• **What to work on**
Every line of the data that contains the string "order" must be copied.

• **Data supplied**
· · ·

-- ==== Sys2Proof/Machine/ItemWrite.lean ====
section
/-! DEFINITION. Writes of items: the check of a set, the effect of each item, and the commands that write items (R28, R47,
R350, R351, R353, R362). -/

namespace Sys2Proof.Machine

/-! Command items. -/

/-- Whether an item starts a deferred operation, so that it must be the only one of its command (R351). -/
def deferredItem (id : Nat) : Bool :=
  let k := pidItem id
  (pidBlock id == 0x11 && k == 0x084) || (pidBlock id == 0x16 && pidInst id == 0 && (k == 4 || k == 6))

/-- The status of OS_CTL of a source (R318, R320, R331). -/
def State.osCtlStatus (s : State) (n v : Nat) : Nat :=
  if bit v 0 ∧ s.osCheck n ≠ stOk then s.osCheck n else if bit v 1 then s.osClearStatus n else stOk

/-- The status of a write of v to ACT_CTL of entry n, and its reason (R267, R268). -/
def State.actCtlStatus (s : State) (n v : Nat) : Nat × Nat :=
  match v with
  | 0 => (stOk, 0)
  | 1 => s.ctlStatus n
  | 2 => (s.cancelStatus n, (s.act n).reason)
  | _ => (stParamRange, (s.act n).reason)

/-- The own status of a write of v to a command item (R106, R140, R169, R182, R211, R213, R267, R291, R307, R331, R433,
R548). -/
def State.cmdStatus (s : State) (id v : Nat) : Nat :=
  let i := pidInst id
  let k := pidItem id
  match pidBlock id with
  | 0x01 => if v = 0 ∨ (s.timePair && s.time.isLead) = true then stOk else stDenied
  | 0x02 => if 0x100 ≤ i ∧ i ≤ 0x13F ∧ k = 7 then (s.actCtlStatus (i - 0x100) v).1 else stOk
  | 0x04 => if v = 3 then stParamRange else stOk
  | 0x07 => s.osCtlStatus i v
  | 0x10 => s.spAssignStatus i v
  | 0x11 => if k = 0x063 then redCtlStatus v else if v = 0 then stOk else s.measStatus i
  | 0x12 => if v = 0 then stOk else s.swapStatus i
  | 0x15 => if i = 0x1FF then s.manualStatus (fld v 0 4) else if v = 0 then stOk else s.rctlStatus (i - 0x100)
  | 0x16 =>
    if k = 4 then s.calStatus (fld v 0 4) (v >>> 4)
    else if k = 6 then s.testStatus (fld v 0 4) (v >>> 4)
    else stOk
  | _ => stOk

/-- Clears what QCTL names (R408, R432). -/
def State.doQctl (s : State) (v : Nat) : State :=
  let q := s.evq
  { s with
    evq := { q with
      underrun := q.underrun && !bit v 0
      lost := q.lost && !bit v 2
      wm0 := if bit v 1 then quietWm q.wm0 else q.wm0
      wm1 := if bit v 1 then quietWm q.wm1 else q.wm1 }
    cmds := { s.cmds with replyUnderrun := s.cmds.replyUnderrun && !bit v 3 } }

/-- OS_CTL of a source: APPLY, and CLEAR, whose test at once gives a result the command does not carry (R323, R328).
DESIGN CHOICE, log entry 79. -/
def State.doOsCtl (s : State) (n v : Nat) : State :=
  let s := if bit v 0 then s.doOsApply (s.now + 1) (2 ^ n) else s
  if bit v 1 then
    let f := s.takeFree
    f.2.doOsClear n (bit f.1.toNat 0)
  else s

/-- LANE_CTL: RETRAIN and CLEAR (R443, R460). -/
def State.doLaneCtl (s : State) (p v : Nat) : State :=
  let s := if bit v 0 then (s.modLane p (fun l => { l with excl := 0 })).laneRestart p else s
  if bit v 1 then s.doLaneClear p else s

/-- The effect of an accepted write of v to a command item. -/
def State.cmdEffect (s : State) (id v : Nat) : State :=
  let i := pidInst id
  let k := pidItem id
  match pidBlock id with
  | 0x01 => if v = 1 then s.yieldLead else s
  | 0x02 => if v = 1 then s.takeAct (i - 0x100) else if v = 2 then s.cancelAct (i - 0x100) else s
  | 0x03 => s.doLaneCtl i v
  | 0x04 => if v = 1 then s.doDetach (i - 1) else if v = 2 then s.doAttach (i - 1) else s
  | 0x07 => s.doOsCtl i v
  | 0x08 => s.doQctl v
  | 0x10 => s.doSpAssign i v
  | 0x11 => if k = 0x063 then s.doRedCtl i v else if v = 1 then s.doMeas i else s
  | 0x12 => if v = 1 then s.doSwap i (s.now + 1) true else s
  | 0x15 => if i = 0x1FF then (s.doManual (fld v 0 4) (bit v 4)).1 else if v = 1 then s.doRctl (i - 0x100) else s
  | _ => if k = 5 then s.doBaseline v else s

/-! Configurable items. -/

/-- An item of an action entry takes v (R267). -/
def State.putAct (s : State) (n k v : Nat) : State :=
  s.modAct n (fun a => {
    typ := if k = 0 then BitVec.ofNat 32 v else a.typ
    target :=
      if k = 1 then (a.target >>> 32) <<< 32 ||| v else if k = 2 then v <<< 32 ||| a.target % 2 ^ 32 else a.target
    args := (List.range 4).map (fun j => if k = 3 + j then BitVec.ofNat 32 v else a.args.getD j 0)
    st := a.st
    reason := a.reason })

/-- An item is configured as v: an action entry takes it itself, and SINGLE of ERR_INJ reads 0 (R267, R461). -/
def State.configure (s : State) (id v : Nat) : State :=
  let i := pidInst id
  if pidBlock id = 0x02 ∧ 0x100 ≤ i ∧ i ≤ 0x13F then s.putAct (i - 0x100) (pidItem id) v
  else if pidBlock id = 0x03 ∧ pidItem id = 6 then s.setCfg id (setFld v 0 1 0)
  else s.setCfg id v

/-- LANE_CFG of a lane goes from old to new (R443, R446, R461). -/
def State.laneCfgEffect (s : State) (p old new : Nat) : State :=
  let rest := fun (w : Nat) => setFld (setFld w 0 1 0) 8 1 0
  if bit old 0 && !bit new 0 then
    if laneActive (s.lane p).st then s.setLane p (laneStop .idle) else s
  else if !bit old 0 && bit new 0 then (s.modLane p (fun l => { l with excl := 0 })).laneStart p
  else if rest old ≠ rest new then s.laneRestart p
  else s

/-- PAIR_CFG goes from old to new: another partner has not been heard yet (R539 to R541, R547). -/
def State.pairCfgEffect (s : State) (old new : Nat) : State :=
  let now := s.now
  if fld old 0 10 = fld new 0 10 then s.routeRefresh
  else ({ s with pair := { s.pair with
    st := 0, rxSeq := none, run := 0, lastRx := now, partnerLeads := false } }).routeRefresh

/-- What follows at once from an item that went from old to new: everything that does not change a cell's signal path
takes effect when it arrives (R28). -/
def State.itemFollows (s : State) (id old new : Nat) : State :=
  let i := pidInst id
  let k := pidItem id
  match pidBlock id with
  | 0x01 =>
    if k = 0x510 then s.pairCfgEffect old new
    else if k = 0x511 ∨ (0x420 ≤ k ∧ k ≤ 0x427) then s.routeRefresh
    else s
  | 0x02 =>
    if i = 0 ∧ k = 0 ∧ old ≠ new then s.refreshLead.ptpCheck
    else if i = 0 ∧ k = 4 then s.limitBack
    else if 0x010 ≤ i ∧ i ≤ 0x015 ∧ k = 0 ∧ old ≠ new then (s.ptpReconf (i - 0x010)).refreshLead
    else s
  | 0x03 =>
    if k = 0 then s.laneCfgEffect i old new
    else if (k = 4 ∨ k = 5) ∧ old ≠ new ∧ s.cfgF 0x03 i 3 8 3 = 4 then s.patternChange i
    else if k = 6 ∧ bit new 0 = true then s.injectBit i
    else if k = 0x100 ∧ old ≠ new then s.floodOwn.routeRefresh
    else s
  | 0x08 => if k = 1 ∨ k = 2 then s.updWm else s
  | 0x13 => s.slotReset i
  | _ => s

/-- A write to an item of a fenced cell waits for the patience of its crossing (R23). DEDUCED, log entry 75. -/
def State.issueFenced (s : State) (id v : Nat) : State :=
  match cellOf id with
  | some c => if !signalPath id && s.cellFenced c then s.issue c id v else s
  | none => s

/-- The effect of an accepted write of v to a configurable item. DEDUCED, log entry 110. -/
def State.applyConfig (s : State) (id v : Nat) : State :=
  let b := pidBlock id
  let i := pidInst id
  let k := pidItem id
  let old := s.cfgAt id
  let s := s.issueFenced id v
  if b = 0x12 ∧ signalPath id = true then s.gaitWrite (s.now + 1) i id v
  else if signalPath id then (s.issue ((cellOf id).getD 0) id v).setCfg id v
  else if b = 0x11 ∧ k = 0x060 then (s.recfgIntervals i).setCfg id v
  else if b = 0x02 ∧ i = 0 ∧ k = 7 then s.doUtc v
  else if b = 0x03 ∧ k = 3 then s.doLaneTest i v
  else if b = 0x07 ∧ i = 0x010 ∧ k = 3 then s.doExtTemp v
  else (s.configure id v).itemFollows id old v

/-! Sets. -/

/-- Whether an item is a command item. -/
def isCommand (id : Nat) : Bool := ((descOf id).map (fun d => d.acc == .cmd || d.acc == .wo)).getD false

/-- The effect of an accepted write. -/
def State.applyItem (s : State) (x : Nat × Nat) : State :=
  if isCommand x.1 then s.cmdEffect x.1 x.2 else s.applyConfig x.1 x.2

/-- The configuration that a set of writes leaves. DEDUCED, log entry 74. -/
def State.resulting (s : State) (l : List (Nat × Nat)) : State :=
  forAll (l.filter (fun (x : Nat × Nat) => !isCommand x.1)) (fun s x => s.configure x.1 x.2) s

/-- The status of one write of a set of n, the resulting configuration r being given for the checks of command items
(R350, R351). DEDUCED, log entry 74. -/
def State.ownStatus (s r : State) (n : Nat) (x : Nat × Nat) : Nat :=
  if deferredItem x.1 && n != 1 then stParamRange
  else if s.writeStatus x.1 x.2 ≠ stOk then s.writeStatus x.1 x.2
  else if isCommand x.1 then r.cmdStatus x.1 x.2
  else stOk

/-- Whether the configuration that a list of writes leaves keeps every rule that they can break (R46, R47). -/
def State.listOk (s : State) (l : List (Nat × Nat)) : Bool :=
  let r := s.resulting l
  l.all (fun (x : Nat × Nat) => isCommand x.1 || r.resultOk x.1)

/-- The length of the longest beginning of a list of writes, of at most n, after which the rules hold. -/
def State.okLength (s : State) (l : List (Nat × Nat)) : Nat → Nat
  | 0 => 0
  | n + 1 => if s.listOk (l.take (n + 1)) then n + 1 else State.okLength s l n

/-- The status and the index of the first item of a set that fails: by itself, or as the item from which on the
configuration built in list order breaks a rule (R350). DEDUCED, log entry 74. -/
def State.setFailure (s : State) (l : List (Nat × Nat)) : Option (Nat × Nat) :=
  let own := l.map (s.ownStatus (s.resulting l) l.length)
  let good := l.zipIdx.filter (fun (x : (Nat × Nat) × Nat) => own.getD x.2 stOk == stOk)
  let items := good.map Prod.fst
  let n := s.okLength items items.length
  let brk := (good.getD n ((0, 0), l.length)).2
  match own.findIdx? (fun st => st != stOk) with
  | some i => if brk < i then some (stParamRange, brk) else some (own.getD i stOk, i)
  | none => if brk < l.length then some (stParamRange, brk) else none

/-- The reason of a rejected acceptance stands in ACT_STAT: that of the entry as the set would leave it, in r (R267, R273). -/
def State.noteFailure (s r : State) (x : Nat × Nat) : State :=
  let n := pidInst x.1 - 0x100
  if pidBlock x.1 = 0x02 ∧ 0x100 ≤ pidInst x.1 ∧ pidInst x.1 ≤ 0x13F ∧ pidItem x.1 = 7 ∧ s.writeStatus x.1 x.2 = stOk then
    s.noteReason n (r.actCtlStatus n x.2).2
  else s

/-- The deferred operation that a write starts (R351). -/
def State.startDeferred (s : State) (h : Hdr) (op id v : Nat) : State :=
  let kind := fld v 0 4
  let target := v >>> 4
  if pidBlock id = 0x11 then
    if v = 0 then s.finish h op stOk else (s.doMeas (pidInst id)).accept h op (.meas (pidInst id))
  else if pidItem id = 4 then (s.accept h op (.cal kind target)).doCal kind target
  else (s.accept h op (.test kind target)).doTest kind target

/-- Every item of an accepted set is applied, in order. -/
def State.applySet (s : State) (l : List (Nat × Nat)) : State := (forAll l State.applyItem s).abandonBusyGaps

/-- A write of a set (R350, R351, R362). -/
def State.writeSet (s : State) (h : Hdr) (op : Nat) (l : List (Nat × Nat)) : State :=
  match s.setFailure l with
  | some (st, i) => (s.noteFailure (s.resulting l) (l.getD i (0, 0))).finish h op st i
  | none =>
    match l with
    | [x] => if deferredItem x.1 then s.startDeferred h op x.1 x.2 else (s.applySet l).finish h op stOk
    | _ => (s.applySet l).finish h op stOk

/-- The item number of a range's end does not pass 0xFFF (R353). -/
def rangeOk (first n : Nat) : Bool := decide (pidItem first + n ≤ 0x1000)

/-- REGISTER_WRITE: a WRITE_PARAM of one item (R350). -/
def execRegisterWrite (t : Nat) (h : Hdr) (id val : Word) (s : State) : Host.Outcome State Fault Refusal :=
  packet opWriteParam h t s (fun s => s.writeSet h opWriteParam [(id.toNat, val.toNat)])

/-- WRITE_PARAM (R349, R350). DEDUCED, log entry 76. -/
def execWriteParam (t : Nat) (h : Hdr) (items : List (Word × Word)) (s : State) : Host.Outcome State Fault Refusal :=
  packet opWriteParam h t s (fun s =>
    if items.length < 1 ∨ 509 < items.length then s.finish h opWriteParam stParamRange
    else s.writeSet h opWriteParam (items.map (fun (x : Word × Word) => (x.1.toNat, x.2.toNat))))

/-- WRITE_RANGE (R349, R353). DEDUCED, log entry 76. -/
def execWriteRange (t : Nat) (h : Hdr) (first : Word) (vals : List Word) (s : State) : Host.Outcome State Fault Refusal :=
  packet 0x0203 h t s (fun s =>
    if vals.length < 1 ∨ 1017 < vals.length ∨ rangeOk first.toNat vals.length = false then s.finish h 0x0203 stParamRange
    else s.writeSet h 0x0203 (vals.zipIdx.map (fun (x : Word × Nat) => (first.toNat + x.2, x.1.toNat))))

/-! Reads. -/

/-- A read of a list of items; the detail word of a failure holds the index of the first failing item (R347, R352). -/
def State.readSet (s : State) (h : Hdr) (op : Nat) (ids : List Nat) : State :=
  match (ids.map readStatus).zipIdx.find? (fun x => x.1 != stOk) with
  | some x => s.finish h op x.1 x.2
  | none =>
    let r := s.readItems ids
    r.1.finish h op stOk 0 ((r.2.map (be 4)).flatten)

/-- READ_PARAM (R349, R352). DEDUCED, log entry 76. -/
def execReadParam (t : Nat) (h : Hdr) (ids : List Word) (s : State) : Host.Outcome State Fault Refusal :=
  packet 0x0200 h t s (fun s =>
    if ids.length < 1 ∨ 1018 < ids.length then s.finish h 0x0200 stParamRange
    else s.readSet h 0x0200 (ids.map BitVec.toNat))

/-- READ_RANGE (R349, R352, R353). DEDUCED, log entry 76. -/
def execReadRange (t : Nat) (h : Hdr) (first : Word) (count : Nat) (s : State) : Host.Outcome State Fault Refusal :=
  packet 0x0202 h t s (fun s =>
    if count < 1 ∨ 1018 < count ∨ rangeOk first.toNat count = false then s.finish h 0x0202 stParamRange
    else s.readSet h 0x0202 ((List.range count).map (first.toNat + ·)))

end Sys2Proof.Machine
end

· · ·

• **Exercise response**
configuration built in list order breaks a rule (R350). DEDUCED, log entry 74. -/
/-- Every item of an accepted set is applied, in order. -/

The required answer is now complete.